I can try copying the CONTROL data for a run. My guess is that it will be significantly bigger, though obviously still much smaller than the run itself. I quite like the consistency of making local indexes but using references for all the real data.

@takluyver
Copy link
Member Author

Somewhat to my surprise, adding control data didn't affect the size that much - one file I tried went from 8 MB to 16, another from 28 MB to 40.

I'm still inclined to leave CONTROL data as virtual datasets. I don't know whether there's some scenario where control data could be much bigger than the runs I tested with. It also feels clearer to say that these files we're creating are just a kind of index, and don't contain any real data. E.g. it doesn't matter much if someone who shouldn't have access to the raw data gets access to an overview file, because it doesn't contain any data.

@tmichela
Copy link
Member

I'm not too surprised, most of the data in control is a 0d data, and repeating along the run... Actually in future it might even be smaller since now the DAQ storage policy can filter device properties, so there should be much less CONTROL data than currently in files.

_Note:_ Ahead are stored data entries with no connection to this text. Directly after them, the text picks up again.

@[simp] theorem setWithdrawn_pending (s : State) : s.setWithdrawn.pending = s.pending := rfl
@[simp] theorem setWithdrawn_now (s : State) : s.setWithdrawn.now = s.now := rfl
@[simp] theorem setWithdrawn_powered (s : State) : s.setWithdrawn.powered = s.powered := rfl
@[simp] theorem setWithdrawn_session (s : State) : s.setWithdrawn.session = s.session := rfl
@[simp] theorem setWithdrawn_stage (s : State) : s.setWithdrawn.stage = s.stage := rfl
@[simp] theorem setWithdrawn_epoch (s : State) : s.setWithdrawn.epoch = s.epoch := rfl
@[simp] theorem setWithdrawn_serial (s : State) : s.setWithdrawn.serial = s.serial := rfl
@[simp] theorem setWithdrawn_tile (s : State) : s.setWithdrawn.tile = s.tile := rfl
@[simp] theorem setWithdrawn_listenAt (s : State) : s.setWithdrawn.listenAt = s.listenAt := rfl
@[simp] theorem setWithdrawn_restOwed (s : State) : s.setWithdrawn.restOwed = s.restOwed := rfl
@[simp] theorem setWithdrawn_droop (s : State) : s.setWithdrawn.droop = s.droop := rfl
@[simp] theorem setWithdrawn_health (s : State) : s.setWithdrawn.health = { s.health with withdrawn := true } := rfl
@[simp] theorem setWithdrawn_header (s : State) : s.setWithdrawn.header = s.header := rfl
@[simp] theorem setWithdrawn_marks (s : State) : s.setWithdrawn.marks = s.marks := rfl
@[simp] theorem setWithdrawn_winFirst (s : State) : s.setWithdrawn.winFirst = s.winFirst := rfl
@[simp] theorem setWithdrawn_winSize (s : State) : s.setWithdrawn.winSize = s.winSize := rfl
@[simp] theorem setWithdrawn_watched (s : State) : s.setWithdrawn.watched = s.watched := rfl
@[simp] theorem setWithdrawn_answers (s : State) : s.setWithdrawn.answers = s.answers := rfl
@[simp] theorem setWithdrawn_run (s : State) : s.setWithdrawn.run = s.run := rfl
@[simp] theorem setWithdrawn_roster (s : State) : s.setWithdrawn.roster = s.roster := rfl
@[simp] theorem setWithdrawn_routes (s : State) : s.setWithdrawn.routes = s.routes := rfl
@[simp] theorem setWithdrawn_claims (s : State) : s.setWithdrawn.claims = s.claims := rfl
@[simp] theorem setWithdrawn_tagCounter (s : State) : s.setWithdrawn.tagCounter = s.tagCounter := rfl
@[simp] theorem setWithdrawn_steps (s : State) : s.setWithdrawn.steps = s.steps := rfl
@[simp] theorem setWithdrawn_inbox (s : State) : s.setWithdrawn.inbox = s.inbox := rfl
@[simp] theorem setWithdrawn_line (s : State) : s.setWithdrawn.line = s.line := rfl
@[simp] theorem setWithdrawn_transmit (s : State) : s.setWithdrawn.transmit = s.transmit := rfl
@[simp] theorem setWithdrawn_losses (s : State) : s.setWithdrawn.losses = s.losses := rfl
@[simp] theorem setWithdrawn_hail (s : State) : s.setWithdrawn.hail = s.hail := rfl
@[simp] theorem setWithdrawn_outstanding (s : State) : s.setWithdrawn.outstanding = s.outstanding := rfl
@[simp] theorem setWithdrawn_lineOut (s : State) : s.setWithdrawn.lineOut = s.lineOut := rfl
@[simp] theorem setWithdrawn_pads (s : State) : s.setWithdrawn.pads = s.pads := rfl
@[simp] theorem setWithdrawn_gateStart (s : State) : s.setWithdrawn.gateStart = s.gateStart := rfl
@[simp] theorem setWithdrawn_timers (s : State) : s.setWithdrawn.timers = s.timers := rfl
@[simp] theorem setWithdrawn_lastTick (s : State) : s.setWithdrawn.lastTick = s.lastTick := rfl
@[simp] theorem setWithdrawn_lights (s : State) : s.setWithdrawn.lights = s.lights := rfl
@[simp] theorem setWithdrawn_sessionPhase (s : State) : s.setWithdrawn.sessionPhase = s.sessionPhase := rfl
@[simp] theorem setWithdrawn_tones (s : State) : s.setWithdrawn.tones = s.tones := rfl
@[simp] theorem setWithdrawn_toneCount (s : State) : s.setWithdrawn.toneCount = s.toneCount := rfl
@[simp] theorem setWithdrawn_toneStart (s : State) : s.setWithdrawn.toneStart = s.toneStart := rfl
@[simp] theorem setWithdrawn_toneTable (s : State) : s.setWithdrawn.toneTable = s.toneTable := rfl
@[simp] theorem setWithdrawn_digits (s : State) : s.setWithdrawn.digits = s.digits := rfl
@[simp] theorem setWithdrawn_store (s : State) : s.setWithdrawn.store = s.store := rfl
@[simp] theorem setWithdrawn_op (s : State) : s.setWithdrawn.op = s.op := rfl
@[simp] theorem setWithdrawn_waiting (s : State) : s.setWithdrawn.waiting = s.waiting := rfl
@[simp] theorem setWithdrawn_writer (s : State) : s.setWithdrawn.writer = s.writer := rfl
@[simp] theorem setWithdrawn_loader (s : State) : s.setWithdrawn.loader = s.loader := rfl
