theorem test_load_open_hypotheses :
    bare.getsLoad (from3 (frame .loadOpen 62 [9])) (good3 (frame .loadOpen 62 [9])) ∧ bare.op = none ∧
    ({ loading with op := some ⟨.erase 4, .loadErase, 0⟩ }).getsLoad (from3 (frame .loadOpen 62 [9]))
      (good3 (frame .loadOpen 62 [9])) ∧
    (after (.loadOpen 1 (from3 (frame .loadOpen 62 [9]))) bare).op = some ⟨.erase 0, .loadErase, 0⟩ := by
  refine ⟨getsLoad_of (by decide +kernel), rfl, getsLoad_of (by decide +kernel), by decide +kernel⟩

/-- A tile in LOADING that erases, or writes the RETIRED slot of a block it could not erase. -/
def clearing (n : Nat) (o : Operation) : State :=
  { loading with loader := { loading.loader with progress := .next n }, op := some o }

theorem test_erasing :
    let fails4 : OpResult := ⟨List.replicate 4 false, []⟩
    let er := fun (n : Nat) (r : OpResult) => after (.storeEraseEnd 1 r) (clearing n ⟨.erase n, .loadErase, 0⟩)
    let re := fun (n : Nat) (r : OpResult) =>
      after (.storeProgramEnd 1 r) (clearing n ⟨.program n 63 [], .loadRetired, 0⟩)
    let again := { clearing 4 ⟨.erase 4, .loadErase, 0⟩ with waiting := some ⟨.erase 0, .loadErase, 0⟩ }
    (er 14 passes).op = some ⟨.erase 15, .loadErase, 0⟩ ∧
    (er 15 passes).answers = [⟨.grant 0 0, .load, 3, 9, 0⟩] ∧
    (er 1 fails4).answers = [⟨.refuse .worn, .load, 3, 9, 0⟩] ∧ (er 1 fails4).loader.progress = .failed ∧
    (er 2 fails4).op = some ⟨.program 2 63 (slotBytes 0 (.retired true)), .loadRetired, 0⟩ ∧
    (re 2 fails8).op = some ⟨.erase 3, .loadErase, 0⟩ ∧ (re 15 passes).loader.progress = .done ∧
    (after (.storeEraseEnd 1 fails4) again).op = some ⟨.erase 0, .loadErase, 0⟩ ∧
    (after (.storeEraseEnd 1 fails4) again).answers = [] ∧ loading.storeOk := by
  refine ⟨?_, ?_, ?_, ?_, ?_, ?_, ?_, ?_, ?_, rfl⟩ <;> decide +kernel

/-- A LOAD_PART for a block, page and slot. -/
def part (tag b p i : Nat) : Frame := frame .loadPart 62 ([tag, b, p, i] ++ List.replicate 32 7)

theorem test_load_part_hypotheses :
    loading.getsLoad (from3 (part 9 1 15 3)) (good3 (part 9 1 15 3)) ∧ loading.loader.tag = some 9 ∧
    loading.loader.progress = .done ∧ loading.op = none ∧ loading.waiting = none ∧
    (after (.loadPart 1 (from3 (part 9 1 15 3))) loading).op.map (·.op) =
      some (.program 1 63 (List.replicate 32 7)) := by
  refine ⟨getsLoad_of (by decide +kernel), rfl, rfl, rfl, rfl, by decide +kernel⟩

That being said, I agree with you.

@tmichela
Copy link
Member

I had a quick look again. I'm a bit afraid that when we deploy this and people will start using it, it will hide the new attributes from the original files (timestamp, flag, metadata, ...). We should maybe try make EXtra-data use these new datasets (not in this PR, but prioritize this task).

  • should we add a command line tool to generate these files?
  • maybe adding some tests for this feature

@takluyver
Copy link
Member Author

Yes, that's a good point, we should work on exposing the new datasets. We'll need to work out what to do with flag - should we ignore any data in a train where flag=0 for that train?

It should definitely have tests as well. I'm less sure about a new command at the moment - I think python -m commands are a good way to try something out without advertising it too much.

@tmichela
Copy link
Member

Ideally the flag should only invalidate the sources in the file where the flag is set.

But, I guess it's much simpler to exclude all data for a train if a flag is set in any file. Maybe this happens so rarely that we should not worry about it? (I'd be particularly afraid if a flag is set for all trains in a file, let's say for a faulty detector module)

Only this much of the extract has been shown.